* Task instructions *
Reading the records below, find how many lines include the word "duplex" and give that number alone.

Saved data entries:
=-=-=-=-=
@[simp] theorem applyParams_ident (s : State) (p : Nat → Bool) : (State.applyParams s p).ident = s.ident := (applyParams_same ..).ident
@[simp] theorem applyParams_power (s : State) (p : Nat → Bool) : (State.applyParams s p).power = s.power := (applyParams_same ..).power rfl
@[simp] theorem applyParams_lanes (s : State) (p : Nat → Bool) : (State.applyParams s p).lanes = s.lanes := (applyParams_same ..).lanes rfl
@[simp] theorem applyParams_platen (s : State) (p : Nat → Bool) : (State.applyParams s p).platen = s.platen := (applyParams_same ..).platen rfl
@[simp] theorem applyParams_field (s : State) (p : Nat → Bool) : (State.applyParams s p).field = s.field := (applyParams_same ..).field rfl
@[simp] theorem applyParams_net (s : State) (p : Nat → Bool) : (State.applyParams s p).net = s.net := (applyParams_same ..).net rfl
@[simp] theorem applyParams_train (s : State) (p : Nat → Bool) : (State.applyParams s p).train = s.train := (applyParams_same ..).train rfl
@[simp] theorem applyParams_duplex (s : State) (p : Nat → Bool) : (State.applyParams s p).duplex = s.duplex := (applyParams_same ..).duplex rfl
@[simp] theorem applyParams_host (s : State) (p : Nat → Bool) : (State.applyParams s p).host = s.host := (applyParams_same ..).host rfl
@[simp] theorem applyParams_xchg (s : State) (p : Nat → Bool) : (State.applyParams s p).xchg = s.xchg := (applyParams_same ..).xchg rfl
@[simp] theorem applyParams_req (s : State) (p : Nat → Bool) : (State.applyParams s p).req = s.req := (applyParams_same ..).req rfl
@[simp] theorem applyParams_crc (s : State) (p : Nat → Bool) : (State.applyParams s p).crc = s.crc := (applyParams_same ..).crc rfl
@[simp] theorem applyParams_bridge (s : State) (p : Nat → Bool) : (State.applyParams s p).bridge = s.bridge := (applyParams_same ..).bridge rfl
@[simp] theorem applyParams_update (s : State) (p : Nat → Bool) : (State.applyParams s p).update = s.update := (applyParams_same ..).update rfl
@[simp] theorem applyParams_life (s : State) (p : Nat → Bool) : (State.applyParams s p).life = s.life := (applyParams_same ..).life rfl
@[simp] theorem applyParams_lifeOlder (s : State) (p : Nat → Bool) : (State.applyParams s p).lifeOlder = s.lifeOlder := (applyParams_same ..).lifeOlder rfl
@[simp] theorem applyParams_proofs (s : State) (p : Nat → Bool) : (State.applyParams s p).proofs = s.proofs := (applyParams_same ..).proofs rfl
@[simp] theorem applyParams_recorder (s : State) (p : Nat → Bool) : (State.applyParams s p).recorder = s.recorder := (applyParams_same ..).recorder rfl
@[simp] theorem applyParams_free (s : State) (p : Nat → Bool) : (State.applyParams s p).free = s.free := (applyParams_same ..).free rfl
@[simp] theorem applyParams_pending (s : State) (p : Nat → Bool) : (State.applyParams s p).pending = s.pending := (applyParams_same ..).pending

@[simp] theorem setCell_ident (s : State) (c : ParamCell) : (State.setCell s c).ident = s.ident := (setCell_same ..).ident
@[simp] theorem setCell_power (s : State) (c : ParamCell) : (State.setCell s c).power = s.power := (setCell_same ..).power rfl
@[simp] theorem setCell_lanes (s : State) (c : ParamCell) : (State.setCell s c).lanes = s.lanes := (setCell_same ..).lanes rfl
@[simp] theorem setCell_platen (s : State) (c : ParamCell) : (State.setCell s c).platen = s.platen := (setCell_same ..).platen rfl
@[simp] theorem setCell_field (s : State) (c : ParamCell) : (State.setCell s c).field = s.field := (setCell_same ..).field rfl
@[simp] theorem setCell_net (s : State) (c : ParamCell) : (State.setCell s c).net = s.net := (setCell_same ..).net rfl
@[simp] theorem setCell_train (s : State) (c : ParamCell) : (State.setCell s c).train = s.train := (setCell_same ..).train rfl
@[simp] theorem setCell_duplex (s : State) (c : ParamCell) : (State.setCell s c).duplex = s.duplex := (setCell_same ..).duplex rfl
@[simp] theorem setCell_host (s : State) (c : ParamCell) : (State.setCell s c).host = s.host := (setCell_same ..).host rfl
@[simp] theorem setCell_xchg (s : State) (c : ParamCell) : (State.setCell s c).xchg = s.xchg := (setCell_same ..).xchg rfl
@[simp] theorem setCell_req (s : State) (c : ParamCell) : (State.setCell s c).req = s.req := (setCell_same ..).req rfl
@[simp] theorem setCell_crc (s : State) (c : ParamCell) : (State.setCell s c).crc = s.crc := (setCell_same ..).crc rfl
@[simp] theorem setCell_bridge (s : State) (c : ParamCell) : (State.setCell s c).bridge = s.bridge := (setCell_same ..).bridge rfl
@[simp] theorem setCell_update (s : State) (c : ParamCell) : (State.setCell s c).update = s.update := (setCell_same ..).update rfl
@[simp] theorem setCell_life (s : State) (c : ParamCell) : (State.setCell s c).life = s.life := (setCell_same ..).life rfl
@[simp] theorem setCell_lifeOlder (s : State) (c : ParamCell) : (State.setCell s c).lifeOlder = s.lifeOlder := (setCell_same ..).lifeOlder rfl
@[simp] theorem setCell_proofs (s : State) (c : ParamCell) : (State.setCell s c).proofs = s.proofs := (setCell_same ..).proofs rfl
@[simp] theorem setCell_recorder (s : State) (c : ParamCell) : (State.setCell s c).recorder = s.recorder := (setCell_same ..).recorder rfl
@[simp] theorem setCell_free (s : State) (c : ParamCell) : (State.setCell s c).free = s.free := (setCell_same ..).free rfl
@[simp] theorem setCell_pending (s : State) (c : ParamCell) : (State.setCell s c).pending = s.pending := (setCell_same ..).pending

@[simp] theorem store_ident (s : State) (id : Nat) (v : Nat) : (State.store s id v).ident = s.ident := (store_same ..).ident
@[simp] theorem store_power (s : State) (id : Nat) (v : Nat) : (State.store s id v).power = s.power := (store_same ..).power rfl
@[simp] theorem store_lanes (s : State) (id : Nat) (v : Nat) : (State.store s id v).lanes = s.lanes := (store_same ..).lanes rfl
@[simp] theorem store_platen (s : State) (id : Nat) (v : Nat) : (State.store s id v).platen = s.platen := (store_same ..).platen rfl
@[simp] theorem store_field (s : State) (id : Nat) (v : Nat) : (State.store s id v).field = s.field := (store_same ..).field rfl
@[simp] theorem store_net (s : State) (id : Nat) (v : Nat) : (State.store s id v).net = s.net := (store_same ..).net rfl
@[simp] theorem store_train (s : State) (id : Nat) (v : Nat) : (State.store s id v).train = s.train := (store_same ..).train rfl
@[simp] theorem store_duplex (s : State) (id : Nat) (v : Nat) : (State.store s id v).duplex = s.duplex := (store_same ..).duplex rfl
@[simp] theorem store_host (s : State) (id : Nat) (v : Nat) : (State.store s id v).host = s.host := (store_same ..).host rfl
@[simp] theorem store_xchg (s : State) (id : Nat) (v : Nat) : (State.store s id v).xchg = s.xchg := (store_same ..).xchg rfl
@[simp] theorem store_req (s : State) (id : Nat) (v : Nat) : (State.store s id v).req = s.req := (store_same ..).req rfl
@[simp] theorem store_crc (s : State) (id : Nat) (v : Nat) : (State.store s id v).crc = s.crc := (store_same ..).crc rfl
@[simp] theorem store_bridge (s : State) (id : Nat) (v : Nat) : (State.store s id v).bridge = s.bridge := (store_same ..).bridge rfl
@[simp] theorem store_update (s : State) (id : Nat) (v : Nat) : (State.store s id v).update = s.update := (store_same ..).update rfl
@[simp] theorem store_life (s : State) (id : Nat) (v : Nat) : (State.store s id v).life = s.life := (store_same ..).life rfl
@[simp] theorem store_lifeOlder (s : State) (id : Nat) (v : Nat) : (State.store s id v).lifeOlder = s.lifeOlder := (store_same ..).lifeOlder rfl
@[simp] theorem store_proofs (s : State) (id : Nat) (v : Nat) : (State.store s id v).proofs = s.proofs := (store_same ..).proofs rfl
@[simp] theorem store_recorder (s : State) (id : Nat) (v : Nat) : (State.store s id v).recorder = s.recorder := (store_same ..).recorder rfl
@[simp] theorem store_free (s : State) (id : Nat) (v : Nat) : (State.store s id v).free = s.free := (store_same ..).free rfl
@[simp] theorem store_pending (s : State) (id : Nat) (v : Nat) : (State.store s id v).pending = s.pending := (store_same ..).pending

end Sys2Proof.Laws
end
=-=-=-=-=
* Reply *
3